— Если возникнет необходимость, не стесняйтесь, звоните мне в любое время, — сказала на прощание врачиха.
Коммандант покинул больницу, страстно молясь в душе, чтобы такая необходимость никогда у него не возникла. Лейтенант Веркрамп продолжал бесноваться в своей палате. В этот день он впервые в жизни попробовал ЛСД.[66]
Глава тринадцатая
Если посещение клиники для душевнобольных в Форт-Рэйпире дало комманданту Ван Хеердену возможность заглянуть в иррациональные глубины человеческой психики — что стало для него новым и жутковатым открытием, — то последующие встречи укрепили его во мнении, что за время его отсутствия все в Пьембурге изменилось в худшую сторону. Тридцать шесть человек, что с трудом выползли из камер и теперь выслушивали глубочайшие извинения и искренние сожаления комманданта, уже не производили впечатления выдающихся, внушающих уважение к себе общественных деятелей, какими они были всего две недели тому назад.
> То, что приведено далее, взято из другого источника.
/-! ## Stage descriptors (R262) -/

/-- A descriptor of an image, where it applies. -/
structure DescAt where
  egress : Bool
  s : Nat
  p : Nat
  n : Nat
  desc : Nat
  deriving DecidableEq, Repr

/-- Enabled lookups of a descriptor whose VALID is 1, with their numbers. -/
def DescAt.lookups (x : DescAt) : List (Nat × LookupF) :=
  if fld x.desc 0 1 = 1 then ((List.range 4).map (fun k => (k, lookupF x.desc k))).filter (fun l => l.2.en) else []

/-- The first limit of R262. -/
def descBits (desc : Nat) : Bool :=
  decide (fld desc 1 2 ≠ 3) && decide (fld desc 41 4 ≤ 10) && decide (fld desc 3 1 = 0) && decide (fld desc 53 11 = 0)
  && decide (fld desc 224 288 = 0)
  && (List.range 4).all (fun k => decide (fld desc (64 + 40 * k + 14) 1 = 0) && decide (fld desc (64 + 40 * k + 33) 7 = 0))

/-- KIND that lookup `k` needs. -/
def lookupKind (k : Nat) : Nat := if k = 0 then 0 else if k = 3 then 2 else 1

/-- The other limits of R262, given the descriptors that come before it in the image; MODE is that which a placed table has or
takes. -/
def DescAt.ok (x : DescAt) (img : List Byte) (modeOf : Place16 → Bool) (earlier : List DescAt) : Bool :=
  let mates := earlier.filter (fun y => decide (y.egress = x.egress) && decide (y.s = x.s) && decide (y.p = x.p))
  let count := fun (kind : Nat) =>
    ((x :: mates).flatMap DescAt.lookups |>.filter (fun l => decide (lookupKind l.1 = kind))).length
  descBits x.desc && x.lookups.all (fun l =>
    let kind := lookupKind l.1
    match copiesOf img kind x.s l.2.table with
    | [] => false
    | r :: _ =>
      if x.egress then decide (l.1 = 1) && decide (x.n ≤ 14) && decide (count 1 ≤ 4)
      else match kind with
        | 0 =>
          let len := if modeOf r then 1 else (r.depth + 3) / 4
          decide (x.n + len - 1 ≤ 23)
          && !mates.any (fun y => decide (y.n ≠ x.n) && y.lookups.any (fun m => decide (m.1 = 0) && decide (m.2.table = l.2.table)))
        | 1 => decide (x.n ≤ 22) && decide (count 1 ≤ 8)
        | _ => decide (x.n ≤ 21) && decide (count 2 ≤ 4))

/-- The descriptors of an image with the offsets of their words, in image order. -/
def descsOf (img : List Byte) : List (Nat × DescAt) :=
  ((sections img).filter (fun s => decide (s.typ = 3 ∨ s.typ = 4) && decide (s.dest = 0))).flatMap (fun s =>
    (maskSlices s.sliceMask).flatMap (fun sl => ((List.range 4).filter (fun p => decide (fld s.pipeMask p 1 = 1))).map (fun p =>
      (s.off, DescAt.mk (decide (s.typ = 4)) sl p s.inst (leAt img s.off 64)))))

/-- Offset of the first descriptor that breaks a limit. -/
def descErr (img : List Byte) (modeOf : Place16 → Bool) (earlier : List DescAt) : List (Nat × DescAt) → Option Nat
  | [] => none
  | (o, x) :: xs => if x.ok img modeOf earlier then descErr img modeOf (earlier ++ [x]) xs else some o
Первым делом коммандант решил поговорить с глазу на глаз с мэром города, однако глаза у мэра настолько почернели и заплыли, что он ничего не видел. Как объяснил сержант из службы безопасности, произошло это потому, что мэр бился головой о дверь камеры и ударился о дверную ручку. Поскольку, однако, на дверях камер не было изнутри никаких ручек, такое объяснение представлялось маловероятным. Да и вообще мэр был далеко не в лучшем состоянии. На протяжении восьми дней ему не давали садиться, заставляя стоять с надетым на голову мешком, и не давали отправлять ни общественные обязанности, ни личные надобности. В результате он распространял вокруг себя своеобразные запахи, а кроме того, пребывал в заблуждении, будто председательствует на каком-то официальном банкете.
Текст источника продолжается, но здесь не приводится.